Over the weekend, this Planned Parenthood location closed due to funding troubles caused in no small part by our current presidential administration. (Credit: Candice Helfand-Rogers)

In New York City – a majority-liberal metropolis that voted just last fall to protect abortion rights throughout the state – one of its only Planned Parenthood locations has closed.

On Nov. 1, the organization’s lone Manhattan clinic shut down, an “emotional decision” forced by funding woes, officials said in a release. “The gap between inflation and stagnant reimbursement rates has forced us to make difficult but necessary decisions,” Wendy Stark, CEO of Planned Parenthood of Greater New York, said. She added that “funds from the sale will allow us to sustain services for systemically underserved communities – the people who need us most.”

The waning reimbursement rates Stark mentioned are a result, in part, of Trump’s Big Beautiful Bill, which brought about cuts to Medicaid funding that will ultimately amount to $1 trillion over the next decade – a problem that has already caused other women’s healthcare clinics to close in other parts of the nation.

One might expect such problems to exist in those red parts of the country, due to draconian conservative oversight and pre-existing funding dearths. But if Planned Parenthood can be forced to shutter a primary location in a largely liberal and relatively rich city, then it’s a problem that can manifest anywhere in the U.S.

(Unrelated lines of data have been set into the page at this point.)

-- ==== Sys2Proof/Safety.lean ====
section
/-! DEFINITION. What a clean run is, what the host owes, and the terms the statements use: which tuples write a byte to a lane,
which restart it, and the invariant of the record. -/

namespace Sys2Proof.Machine

/-- A clean state: no fault recorded (R152). -/
def State.clean (s : State) : Bool := s.faults.isEmpty

/-- An IllegalCommand step: `rst = 0`, `cmd_valid = 1` and a reserved word (R151). -/
def PortIn.illegal (p : PortIn) : Bool := !p.rst && p.cmdValid && !CmdWord.wellFormed p.cmd

/-- The host's duty: at least one step with `rst = 1` before the first step with `cmd_valid = 1` (R14, R174). -/
def bootDuty : List PortIn → Bool
  | [] => true
  | p :: ps => if p.cmdValid then false else if p.rst then true else bootDuty ps

/-- The command a tuple has the engine perform, if any (R12). -/
def PortIn.performs (p : PortIn) : Option Instr :=
  if p.rst || !p.cmdValid then none else (decode p.cmd).toInstr

/-- The byte a tuple writes to the lane, if any (R100). -/
def PortIn.writes (p : PortIn) (l : Lane) : Option Byte :=
  match p.performs with
  | some (.write m b) => if selects m l then some b else none
  | _ => none

/-- The tuple puts the lane back to its offset basis: `rst`, or a RESET that selects it (R109, R140, R170). -/
def PortIn.restarts (p : PortIn) (l : Lane) : Bool :=
  p.rst ||
    match p.performs with
    | some (.reset m) => selects m l
    | _ => false

/-- The bytes a sequence of tuples writes to the lane, in step order (R41, R48). -/
def bytesTo (l : Lane) (ps : List PortIn) : List Byte := ps.filterMap (fun p => p.writes l)

/-- The bytes written to the lane since it last held its offset basis: `bs` before the tuple `p`, and this after it (R89). -/
def bytesSinceRestart (l : Lane) (bs : List Byte) (p : PortIn) : List Byte :=
  if p.restarts l then [] else bs ++ (p.writes l).toList

/-- The laws of one output tuple: no data without a response (R129), no response with an error (R152). -/
def PortOut.lawful (o : PortOut) : Bool := (o.rspValid || o.rspData == 0#128) && !(o.cmdErr && o.rspValid)

/-- The fault is one the spec knows: its word is reserved (R151). -/
def Fault.genuine : Fault → Bool
  | .illegalCommand w => !CmdWord.wellFormed w

/-- The invariant of the record: every output tuple is lawful, every fault genuine, and there are as many faults as `cmd_err`
pulses (R11, R151, R152). -/
def State.recordLawful (s : State) : Bool :=
  s.observed.all PortOut.lawful && s.faults.all Fault.genuine &&
    s.faults.length == s.observed.countP (fun o => o.cmdErr)

end Sys2Proof.Machine
end

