-- ==== Sys2Proof/Tests/Slice0.lean ====
section
/-! SUPPORT. The model's own tests. Expected values come from spec/95_test_vectors.md (the section is named with each), from
the encodings of 30_encoding.md written out bit by bit, or from the rules' own examples. The last part gives, for each
obligation with hypotheses, operands that meet them. -/

namespace Sys2Proof.Tests

open Sys2Proof.Machine

/-- The next state of a step or a command, if there is one. -/
def after (o : Host.Outcome State Fault Refusal) : Option State :=
  match o with
  | .next s => some s
  | .fault _ => none
  | .refused _ => none

/-- The state `T` of 95_test_vectors.md section 2.8. -/
def stateT : State where
  regs := {
    d0 := 0x050c5d7e#32
    d1 := 0xe40c292c#32
    d2 := 0xaf63bd4c8601b7be#64
    d3 := 0xaf63dc4c8601ec8c#64
    d4 := 0xd228cb69101a8caf78912b704e4a141e#128
    d5 := 0xd228cb696f1a8caf78912b704e4a8964#128 }
  inputs := []
  observed := []
  faults := []

/-- The registers and the output tuples after `stateT` steps with `rst`, `cmd_valid`, `cmd`. -/
def fromT (rst valid : Bool) (cmd : CmdWord) : Option (DigestFile × List PortOut) :=
  (after (step (stateT.present { rst := rst, cmdValid := valid, cmd := cmd }))).map (fun s => (s.regs, s.observed))

/-! ### Well-formedness: an ill-formed word for each case of R70, and operands out of range -/

theorem test_illformed_x1 : CmdWord.wellFormed 0x0100#16 = false := by decide
theorem test_illformed_x2 : CmdWord.wellFormed 0x8001#16 = false := by decide
theorem test_illformed_x3 : CmdWord.wellFormed 0xc800#16 = false := by decide
theorem test_illformed_x4 : CmdWord.wellFormed 0xc600#16 = false := by decide
theorem test_illformed_x5 : CmdWord.wellFormed 0xc101#16 = false := by decide
theorem test_wellformed_words : [0x0000#16, 0x4000#16, 0x7fff#16, 0xbf00#16, 0xc500#16].all CmdWord.wellFormed = true := by
  decide
theorem test_wellformed_write : (Instr.write 0b111111#6 0xff#8).wellFormed = true := by decide
theorem test_rows_are_disjoint : opcodeTable.Pairwise
    (fun r q => r.pattern &&& (r.mask &&& q.mask) ≠ q.pattern &&& (r.mask &&& q.mask)) := by decide
theorem test_asm_lane_6_is_none : (AsmLine.finish (.numbered 6)).tuples? = none := by decide
theorem test_asm_mask_64_is_none : (AsmLine.reset (.masked 64)).tuples? = none := by decide
theorem test_asm_byte_256_is_none : (AsmLine.write .all 256).tuples? = none := by decide
theorem test_asm_legal_word_is_not_illegal : (AsmLine.illegal 0x4000).tuples? = none := by decide

/-! ### Decoding, each word written out bit by bit from its format (R63 to R66) -/

theorem test_decode_nop : decode 0b0000000000000000#16 = .command .nop := by decide
theorem test_decode_write : decode 0b0110001101100001#16 = .command (.write 0b100011#6 0x61#8) := by decide
theorem test_decode_write_one_lane : decode 0b0100000110000000#16 = .command (.write 0b000001#6 0x80#8) := by decide
theorem test_decode_reset : decode 0b1001010000000000#16 = .command (.reset 0b010100#6) := by decide
theorem test_decode_finish_0 : decode 0b1100000000000000#16 = .command .finishFnv1_32 := by decide
theorem test_decode_finish_1 : decode 0b1100000100000000#16 = .command .finishFnv1a_32 := by decide
theorem test_decode_finish_2 : decode 0b1100001000000000#16 = .command .finishFnv1_64 := by decide
theorem test_decode_finish_3 : decode 0b1100001100000000#16 = .command .finishFnv1a_64 := by decide
theorem test_decode_finish_4 : decode 0b1100010000000000#16 = .command .finishFnv1_128 := by decide
theorem test_decode_finish_5 : decode 0b1100010100000000#16 = .command .finishFnv1a_128 := by decide
theorem test_decode_illegal : [0x3fff#16, 0xbfff#16, 0xe000#16, 0xc700#16, 0xc101#16].map decode =
    [.illegal .malformedNop, .illegal .malformedReset, .illegal .malformedFinish, .illegal .noSuchLane,
      .illegal .finishWithData] := by decide
theorem test_encode_words : [encode (.write 0x0a#6 0x66#8), encode (.reset 0x3f#6), encode .finishFnv1a_128] =
    [0x4a66#16, 0xbf00#16, 0xc500#16] := by decide
theorem test_table_word : decodeTableWord 16 0xc300 = some .finishFnv1a_64 := by decide
theorem test_table_word_runs : (after (step (State.reset.withFetchWord 16 0x7f61))).map (fun s => s.regs) =
    some stateT.regs := by decide

/-! ### Datapath (sections 2.1 to 2.3) -/

theorem test_mul : (mulPrime .w32 0xffffffff#32, mulPrime .w64 0xffffffffffffffff#64,
    mulPrime .w128 0x6c62272e07bb014262b821756295c58d#128) =
    (0xfefffe6d#32, 0xfffffefffffffe4d#64, 0xd228cb69101a8caf78912b704e4a147f#128) := by decide
theorem test_mul_shift_add : (mulShiftAdd .w32 0x811c9dc5#32, mulShiftAdd .w64 0xcbf29ce484222325#64,
    mulShiftAdd .w128 0xffffffffffffffffffffffffffffffff#128) =
    (0x050c5d1f#32, 0xaf63bd4c8601b7df#64, 0xfffffffffefffffffffffffffffffec5#128) := by decide
theorem test_xor_is_not_sign_extended : xorReduce .w64 0xffffffffffffffff#64 0x80#8 = 0xffffffffffffff7f#64 := by decide
theorem test_update_fnv1 : (laneUpdate .fnv1_32 0xffffffff#32 0xff#8, laneUpdate .fnv1_64 0x8000000000000000#64 0x80#8,
    laneUpdate .fnv1_128 0xffffffffffffffffffffffffffffffff#128 0xff#8) =
    (0xfefffe92#32, 0x8000000000000080#64, 0xfffffffffefffffffffffffffffffe3a#128) := by decide
theorem test_update_fnv1a : (laneUpdate .fnv1a_32 0x80000000#32 0x80#8, laneUpdate .fnv1a_64 0xffffffffffffffff#64 0xff#8,
    laneUpdate .fnv1a_128 0x00000000000000000000000000000000#128 0x61#8) =
    (0x0000c980#32, 0xfffefffffffe4d00#64, 0x0000000061000000000000000000775b#128) := by decide
theorem test_hash_foobar : (hashOf .fnv1a_32 [0x66#8, 0x6f#8, 0x6f#8, 0x62#8, 0x61#8, 0x72#8],
    hashOf .fnv1_128 [0x66#8, 0x6f#8, 0x6f#8, 0x62#8, 0x61#8, 0x72#8]) =
    (0xbf9cf968#32, 0x7896bfea9c3c64bf6dc58353d2c293aa#128) := by decide
theorem test_hash_through_zero : (hashOf .fnv1a_32 [0xcc#8, 0x24#8, 0x31#8, 0xc4#8],
    hashOf .fnv1_32 [0x01#8, 0x47#8, 0x6c#8, 0x10#8, 0xf3#8, 0x61#8]) = (0x00000000#32, 0x00000061#32) := by decide

/-! ### Single steps (section 2.8) -/

theorem test_write_all : (after (exec (.write 0x3f#6 0x61#8) State.reset)).map (fun s => (s.regs, s.observed)) =
    some (stateT.regs, [PortOut.mk false 0 false]) := by decide
theorem test_write_no_lane : fromT false true 0x4061#16 = some (stateT.regs, [PortOut.mk false 0 false]) := by decide
theorem test_reset_lane_1 : fromT false true 0x8200#16 =
    some ({ stateT.regs with d1 := 0x811c9dc5#32 }, [PortOut.mk false 0 false]) := by decide
theorem test_reset_lanes_2_and_4 : fromT false true 0x9400#16 =
    some ({ stateT.regs with d2 := 0xcbf29ce484222325#64, d4 := 0x6c62272e07bb014262b821756295c58d#128 },
      [PortOut.mk false 0 false]) := by decide
theorem test_nop : fromT false true 0x0000#16 = some (stateT.regs, [PortOut.mk false 0 false]) := by decide
theorem test_finish_0 : fromT false true 0xc000#16 =
    some (stateT.regs, [PortOut.mk true 0x050c5d7e#128 false]) := by decide
theorem test_finish_1 : fromT false true 0xc100#16 =
    some (stateT.regs, [PortOut.mk true 0xe40c292c#128 false]) := by decide
theorem test_finish_2 : fromT false true 0xc200#16 =
    some (stateT.regs, [PortOut.mk true 0xaf63bd4c8601b7be#128 false]) := by decide
theorem test_finish_3 : fromT false true 0xc300#16 =
    some (stateT.regs, [PortOut.mk true 0xaf63dc4c8601ec8c#128 false]) := by decide
theorem test_finish_4 : fromT false true 0xc400#16 =
    some (stateT.regs, [PortOut.mk true 0xd228cb69101a8caf78912b704e4a141e#128 false]) := by decide
theorem test_finish_5 : fromT false true 0xc500#16 =
    some (stateT.regs, [PortOut.mk true 0xd228cb696f1a8caf78912b704e4a8964#128 false]) := by decide
theorem test_idle_with_write_word : fromT false false 0x7f61#16 =
    some (stateT.regs, [PortOut.mk false 0 false]) := by decide
theorem test_illegal_finish_of_lane_7 : fromT false true 0xc700#16 =
    some (stateT.regs, [PortOut.mk false 0 true]) := by decide
theorem test_illegal_reset_resets_nothing : fromT false true 0x8201#16 =
    some (stateT.regs, [PortOut.mk false 0 true]) := by decide
theorem test_illegal_is_recorded : (after (step (stateT.present (PortIn.command 0xc101#16)))).map (fun s => s.faults) =
    some [Fault.illegalCommand 0xc101#16] := by decide
theorem test_hwreset_loses_the_write : fromT true true 0x7f61#16 =
    some (DigestFile.reset, [PortOut.mk false 0 false]) := by decide
theorem test_hwreset_raises_no_error : fromT true true 0xc700#16 =
    some (DigestFile.reset, [PortOut.mk false 0 false]) := by decide

/-- An infinite run (R13): `rst`, then `a` to lane 1 and its FINISH for ever; the first response is the vector of section 1. -/
theorem test_infinite_run :
    let ps : Nat → PortIn := fun k => if k = 0 then PortIn.hwreset else if k % 2 = 1 then PortIn.command 0x4261#16
      else PortIn.command 0xc100#16
    (List.range 3).map (observationAt ps stateT) =
      [some (PortOut.mk false 0 false), some (PortOut.mk false 0 false), some (PortOut.mk true 0xe40c292c#128 false)] := by
  decide

/-! ### Assembly (R74 to R77; programs P3, P4 for the words) -/

theorem test_asm_write_braces : assembleLine (wordWrite ++ [' ', Char.ofNat 0x7b] ++ laneName .fnv1a_32 ++ [',', ' '] ++
    laneName .fnv1a_64 ++ [Char.ofNat 0x7d, ',', ' ', Char.ofNat 0x27, 'f', Char.ofNat 0x27, ' ', ';', 'x']) =
    some [PortIn.command 0x4a66#16] := by decide
theorem test_asm_hash_string : assembleLine (wordHash ++ [' ', '#', '1', ',', ' ', Char.ofNat 0x22, 'o', 'o', Char.ofNat 0x22]) =
    some [PortIn.command 0x8200#16, PortIn.command 0x426f#16, PortIn.command 0x426f#16, PortIn.command 0xc100#16] := by
  decide
theorem test_asm_directives : assemble [wordIdle, wordHwreset, wordNew] =
    some [PortIn.idle, PortIn.hwreset, PortIn.command 0xbf00#16] := by decide
theorem test_asm_lane_number_spellings : [['#', '3'], ['#', '0', 'x', '3'], ['#', '0', '3'], ['#', '6']].map
    (fun t => (readLane t).bind LaneRef.lane?) = [some .fnv1a_64, some .fnv1a_64, some .fnv1a_64, none] := by decide
theorem test_asm_short_illegal : (assembleLine (wordIllegal ++ [' ', '1']), assembleLine (wordIllegal ++ [' ', '0', 'x', '1'])) =
    (some [PortIn.command 0x0001#16], some [PortIn.command 0x0001#16]) := by decide
theorem test_disassemble : (disassemble 0x7f61#16, disassemble 0xc600#16) =
    (['w', 'r', 'i', 't', 'e', ' ', '#', '0', 'x', '3', 'f', ',', ' ', '0', 'x', '6', '1'],
      ['.', 'i', 'l', 'l', 'e', 'g', 'a', 'l', ' ', '0', 'x', 'c', '6', '0', '0']) := by decide

/-! ### Witnesses: operands that meet the hypotheses of the obligations -/

/-- EncodeOfDecode; the clauses of DecodeByFields at `OP` 0, 1, 2, 3 and lane index 5. -/
theorem witness_decoded_words : decode 0x4a66#16 = .command (.write 0x0a#6 0x66#8) ∧
    (0x3fff#16).toNat / 2 ^ 14 = 0 ∧ (0x7fff#16).toNat / 2 ^ 14 = 1 ∧ (0x8000#16).toNat / 2 ^ 14 = 2 ∧
    (0xc500#16).toNat / 2 ^ 14 = 3 ∧ (0xc500#16).toNat / 2 ^ 8 % 2 ^ 6 % 2 ^ 3 = 5 := by decide

/-- PseudoInstructionExpansions: a mixed list, and a lane by name and by number. -/
theorem witness_lanes_operand : (LanesRef.listed [.named .fnv1a_32, .numbered 3]).mask? = some 0b001010#6 ∧
    (LaneRef.named .fnv1_32).lane? = some .fnv1_32 ∧ (LaneRef.numbered 5).lane? = some .fnv1a_128 := by decide

/-- OrdersDifferOnEveryNonzeroByte: the least and the greatest such byte. -/
theorem witness_nonzero_bytes : (0x01#8 : Byte) ≠ 0x00#8 ∧ (0xff#8 : Byte) ≠ 0x00#8 := by decide

/-- XorReduceTouchesTheLowByteOnly: both sides of its boundary. -/
theorem witness_bit_positions : 7 < 8 ∧ 8 ≤ 8 := by decide

/-- WriteOnFnv1Lanes and WriteOnFnv1aLanes: every mask bit set, a zero byte, zero registers. -/
theorem witness_mask_bits : (List.range 6).all (fun k => (0b111111#6).getLsbD k) = true ∧ (0x00#8 : Byte) = 0 ∧
    (DigestFile.mk 0 0 0 0 0 0).d0 = 0 := by decide

/-- BroadcastIsSeparateWritesInAnyOrder. -/
theorem witness_broadcast : [Lane.fnv1a_64, Lane.fnv1a_32].Nodup ∧
    ∀ l : Lane, l ∈ [Lane.fnv1a_64, Lane.fnv1a_32] ↔ (0b001010#6).getLsbD (laneNumber l) = true := by
  refine ⟨by decide, fun l => ?_⟩
  cases l <;> decide

/-- The list of FinishIsReadOnlyAndRepeatable for lane 1: another lane written and reset, an idle step, a reserved word. -/
def between : List PortIn :=
  [PortIn.command 0x4178#16, PortIn.command 0x8100#16, PortIn.idle, PortIn.command 0xc700#16]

It’s not the only evidence of a broader conservative agenda – and its negative results – seeping its way into NYC life, either. Officers with Immigration and Customs Enforcement (ICE) have conducted increasingly aggressive raids throughout the city’s five boroughs, most recently along a commercial stretch of Manhattan’s Canal Street rife with immigrant street vendors. And as SNAP benefits dry up nationwide amid the ongoing government shutdown, 1.8 million city residents join millions of others throughout the U.S. in a growing food-insecurity crisis.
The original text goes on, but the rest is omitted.